In undertaking this analysis, the Court must “draw all reasonable inferences in [the plaintiff’s] favor, assume all well-pleaded factual allegations to be true, and determine whether they plausibly give rise to an entitlement to relief.” Faber v. Metro Life Ins. Co., 648 F.3d 98, 104 (2d Cir. 2011) (internal quotation marks omitted).
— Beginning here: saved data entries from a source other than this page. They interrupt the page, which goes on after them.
/-- The host bridge (chapter 13). -/
structure BridgeSt where
  linkUp : Bool
  /-- Next TSEQ for each destination (node × 4 + member). -/
  tseq : List (Nat × Nat)
  /-- Next tag the issuer uses. -/
  nextTag : Nat
  outstanding : List Outst
  reads : List HostRead
  /-- Reads that timed out at the clock of the last time-out. -/
  cut : List CutRead
  /-- Accesses that wait for a window whose non-posted write is unacknowledged, or for the end of a hold, in order. -/
  blocked : List HostReq
  issuers : List Issuer
  gather : List Gather
  llog : List LogEnt
  /-- Frames written to the host ring (R387): the next slot. -/
  rxSlot : Nat
  /-- Transmit slots whose read is outstanding (R388). -/
  txReads : List Nat
  out : List HostMsg
  /-- Requests that wait in class RH, oldest first (R383, R392). -/
  rh : List HostMsg
  msix : List MsixEnt
  /-- The lease of this node: end clock; holder stands in MGRSTS. -/
  leaseEnd : Option Nat
  /-- Challenges of OPENs that wait for a PROOF, oldest first. -/
  challenges : List Challenge
  nextChallenge : Option Challenge
  /-- As a manager: the exchange with a target (node, member), the challenge it sent, and the end of the lease. -/
  mgrOf : List (Nat × Nat × List Byte × Nat)
deriving DecidableEq, Repr

/-- A release notice (R399). -/
structure Notice where
  id : Nat
  srcMember : Nat
  srcNode : Nat
  outcome : Nat
  cls : Nat
  pin : Nat
  value : Nat
  tExec : Nat
deriving DecidableEq, Repr

/-- A pair (chapter 14): state beyond the registers. -/
structure DuplexSt where
  /-- T_k and cause once a takeover is decided or a fault or handover declared (R407, R408). -/
  tk : Option Nat
  cause : Nat
  /-- Declaration under R408: T_decl, and whether it was a handover. -/
  tDecl : Option Nat
  handover : Bool
  /-- Boundaries seen since the accepted enable (R396). -/
  bounds : Nat
  /-- Heartbeats in the window under way, by lane (R405). -/
  heardA : Bool
  heardB : Bool
  /-- Any STATUS heard since the enable, the T of the last one, and the T of the last heartbeat without FAULT or HANDOVER
  (R419). -/
  heardEver : Bool
  lastHeard : Nat
  lastBeat : Nat
  /-- Cycles of the last copy point and of the last heartbeat window judged. -/
  copied : Option Int
  closed : Option Int
  applied : Option CycRecord
  log : List Notice
  /-- Pin image: levels and output enables, bit p for pin p (R404). -/
  imgLvl : Nat
  imgOe : Nat
  /-- T of the last frame from the peer on the facing port or a gang link (R406). -/
  lastPeer : Nat
  /-- The release notices gathered (R399): the buffer number of the NOTICE frame last queued, T of the first notice of those that
  wait, and these. -/
  noticeBuf : Nat
  noticeT : Nat
  notices : List Notice
  /-- A dual claim has been noticed and the STATUS sent by MGMT (R412). -/
  dualSent : Bool
  /-- DUPLEX has run (R395); the hub was in shadow when it was enabled (R396); a FAULTED hub has stopped (R408). -/
  everOn : Bool
  wasShadow : Bool
  frozen : Bool
  /-- State in the peer's last STATUS, and its SYNCED bit. -/
  peerState : Nat
  peerSynced : Bool
deriving DecidableEq, Repr

/-- A TIME frame on a gang link, sent or received (R416): port, sequence number, stamp. -/
structure TimeMark where
  port : Nat
  seq : Nat
  stamp : Nat
deriving DecidableEq, Repr

/-- What a gang member has heard of another (R415): member, serial number, OFS, whether its last HELLO carried
ALL_AGREED. -/
structure Heard where
  member : Nat
  serial : Nat
  ofs : Int
  all : Bool
deriving DecidableEq, Repr

/-- A gang (chapter 14): state beyond the registers. -/
structure GangSt where
  /-- Clock at which FORM_WAIT ends, and whether formation has been refused. -/
  waitEnd : Option Nat
  stopped : Bool
  heard : List Heard
  /-- STATE digests received: member, cycle and digest; cycles missed in a row, by member. -/
  states : List (Nat × Nat × Nat)
  misses : List (Nat × Nat)
  /-- Cycle of the last vote. -/
  voted : Option Int
  /-- Next TIME sequence number; the last TIME frame sent and received, by gang port. -/
  timeSeq : Nat
  timeTx : List TimeMark
  timeRx : List TimeMark
  rejoining : Bool
  /-- Twins that have sent what only the hub that acts for a member sends (R416, R418). -/
  acts : List Nat
  /-- Clock of the next HELLO and TIME. -/
  helloAt : Nat
  timeAt : Nat
deriving DecidableEq, Repr


/-- The calibration set (R503): the MTP, the shadow, the staging store, validity of the sections as loaded, the clock
of an unlock write, and the sections being programmed. Bytes equal to the factory content are not listed. -/
structure CalSt where
  mtp : List (Nat × Byte)
  shadow : List (Nat × Byte)
  /-- The shadow and its validity before the last reload, with its clock (R506). -/
  old : Option (Nat × List (Nat × Byte) × Nat)
  /-- The set as STAMP and TALLY took it at their accepted enables (R504). -/
  stamp : List (Nat × Byte)
  tally : List (Nat × Byte)
  staging : List (Nat × Byte)
  valid : Nat
  unlock : Option Nat
  prog : Option Nat
deriving DecidableEq, Repr

/-- The traverse cycle (R129): the current cycle, whether a boundary has been acted on since the enable, the timed
events of the cycle performed (0 freeze, 1 release, 2 vote, 3 view flip), and the votes of the cycle (R149). -/
structure CycleSt where
  cyc : Int
  started : Bool
  doneEv : List Nat
  votes : List (Nat × Nat)
  /-- The last vote, for REJOIN (R150): whether no other node voted, and the majority. -/
  alone : Bool
  major : Option Nat
deriving DecidableEq, Repr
However, the Court is “not bound to accept conclusory allegations or legal conclusions masquerading as factual conclusions,” id., and “a formulaic recitation of the elements of a cause of action will not do.” Iqbal, 556 U.S. at

678 (quoting Twombly, 550 U.S. at 545). With respect to pro se litigants, it is well-established that “[p]ro se submissions are reviewed with special solicitude, and ‘must be construed liberally and interpreted to raise the strongest arguments that they suggest.’” Matheson v. Deutsche Bank Nat’l Tr.